The Death of the HODL Narrative
The real takeaway from 2025 isn’t just that people are spending more crypto; it’s who is facilitating that spend. We are seeing a historic shift away from centralized exchanges toward decentralized finance (DeFi) tools. EtherFi has completely run away with the lead, processing $55.4 million in spending, while competitors like Cypher and GnosisPay follow in its wake. This tells us that users are no longer waiting for a moon mission to cash out. Instead, they are using their portfolios as functional bank accounts, swiping at the grocery store with the same ease as a standard debit card.
This massive surge in adoption is exactly what Polygon researcher @obchakevich_ highlighted when they noted: “These figures demonstrate not only the fast adoption of crypto cards among users but also the strategic importance of crypto and stablecoins for Visa’s global payment ecosystem.”
They went on to say that the increase in volume proves crypto is a “fully-fledged tool for everyday financial transactions.”
Why the Stock Isn’t Celebrating Yet
Even with record crypto adoption, Visa stock remains stuck. Investors are focused on traditional metrics like cross-border fees, which have slowed to 12% growth. There is also anxiety surrounding the 2026 U.S. midterm elections.
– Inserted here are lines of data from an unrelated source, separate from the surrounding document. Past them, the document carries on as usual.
-- ==== Sys2Proof/Laws/Decode.lean ====
section
/-! SUPPORT. The fields of each encoded word read back (30_encoding.md R91, R105, R108). -/

namespace Sys2Proof

@[simp] theorem cmdDepth_cmdWord (pl pc py pr : Bool) (d : BitVec 8) :
    cmdDepth (cmdWord pl pc py pr d) = d := by
  apply BitVec.eq_of_getLsbD_eq
  intro i hi
  simp only [cmdDepth, cmdWord, BitVec.getLsbD_extractLsb', BitVec.getLsbD_append, hi, decide_true,
    Bool.true_and]
  interval_cases i <;> simp

@[simp] theorem cmdLegal_cmdWord (pl pc py pr : Bool) (d : BitVec 8) :
    cmdLegal (cmdWord pl pc py pr d) = true := by
  simp only [cmdLegal, Bool.and_eq_true, beq_iff_eq]
  constructor
  all_goals
    apply BitVec.eq_of_getLsbD_eq
    intro i hi
    simp only [cmdWord, BitVec.getLsbD_extractLsb', BitVec.getLsbD_append, hi, decide_true, Bool.true_and]
    interval_cases i <;> simp

theorem cmdWord_pLuma (pl pc py pr : Bool) (d : BitVec 8) : (cmdWord pl pc py pr d).getLsbD 0 = pl := by
  simp only [cmdWord, BitVec.getLsbD_append]
  simp

theorem cmdWord_pChroma (pl pc py pr : Bool) (d : BitVec 8) : (cmdWord pl pc py pr d).getLsbD 1 = pc := by
  simp only [cmdWord, BitVec.getLsbD_append]
  simp

theorem cmdWord_pYuv (pl pc py pr : Bool) (d : BitVec 8) : (cmdWord pl pc py pr d).getLsbD 2 = py := by
  simp only [cmdWord, BitVec.getLsbD_append]
  simp

theorem cmdWord_pRgb (pl pc py pr : Bool) (d : BitVec 8) : (cmdWord pl pc py pr d).getLsbD 3 = pr := by
  simp only [cmdWord, BitVec.getLsbD_append]
  simp

/-- The command a word with the given fields selects (R101). -/
theorem decodeCmd_cmdWord (pl pc py pr : Bool) (d : BitVec 8) :
    decodeCmd (cmdWord pl pc py pr d) =
      if py then
        if depthNarrow d then .ok (.uplYuv8 pl pc pr d) else .ok (.uplYuv16 pl pc pr d)
      else if pr then
        if depthNarrow d then .ok (.uplRgb8 pl pc d) else .ok (.uplRgb16 pl pc d)
      else
        if depthNarrow d then .ok (.uplDual8 pl pc d) else .ok (.uplDual16 pl pc d) := by
  simp only [decodeCmd, cmdLegal_cmdWord, cmdWord_pLuma, cmdWord_pChroma, cmdWord_pYuv, cmdWord_pRgb,
    cmdDepth_cmdWord, if_true]

theorem lockWord_op (u : Bool) (h : Word) : (lockWord u h).getLsbD 32 = u := by
  simp only [lockWord, BitVec.getLsbD_append]
  simp

theorem lockWord_handle (u : Bool) (h : Word) : (lockWord u h).extractLsb' 0 32 = h := by
  apply BitVec.eq_of_getLsbD_eq
  intro i hi
  simp only [lockWord, BitVec.getLsbD_extractLsb', BitVec.getLsbD_append, hi, Nat.zero_add]
  simp

theorem readWord_rw (i : BitVec 6) : (readWord i).getLsbD 6 = false := by
  simp only [readWord, BitVec.getLsbD_append]
  simp

theorem readWord_widx (i : BitVec 6) : (readWord i).extractLsb' 0 6 = i := by
  apply BitVec.eq_of_getLsbD_eq
  intro j hj
  simp only [readWord, BitVec.getLsbD_extractLsb', BitVec.getLsbD_append, hj, Nat.zero_add]
  simp

theorem writeWord_rw (i : BitVec 6) (v : Word) : (writeWord i v).getLsbD 38 = true := by
  simp only [writeWord, BitVec.getLsbD_append]
  simp

theorem writeWord_widx (i : BitVec 6) (v : Word) : (writeWord i v).extractLsb' 32 6 = i := by
  apply BitVec.eq_of_getLsbD_eq
  intro j hj
  simp only [writeWord, BitVec.getLsbD_extractLsb', BitVec.getLsbD_append, hj]
  simp [hj]

theorem writeWord_wdata (i : BitVec 6) (v : Word) : (writeWord i v).extractLsb' 0 32 = v := by
  apply BitVec.eq_of_getLsbD_eq
  intro j hj
  simp only [writeWord, BitVec.getLsbD_extractLsb', BitVec.getLsbD_append, hj, Nat.zero_add]
  simp

end Sys2Proof
end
If new regulations target digital assets, it could stall the momentum Visa has built with its new stablecoin teams.
The real test for Visa in 2026 is whether it can turn this technical utility into consistent profit. While the price of Bitcoin and the price of Visa stock face short-term pressure, the massive increase in card usage shows the infrastructure is already working.
Is Visa Stock a Good Buy?
Turning to TipRanks, Visa shares remain a Strong Buy based on analysts’ consensus. This breaks down to 22 Buys and two Holds assigned by 24 Wall Street analysts over the past three months. Moreover, the average 12-month V price target of $403.24 suggests a 16.4% upside potential from the current price level.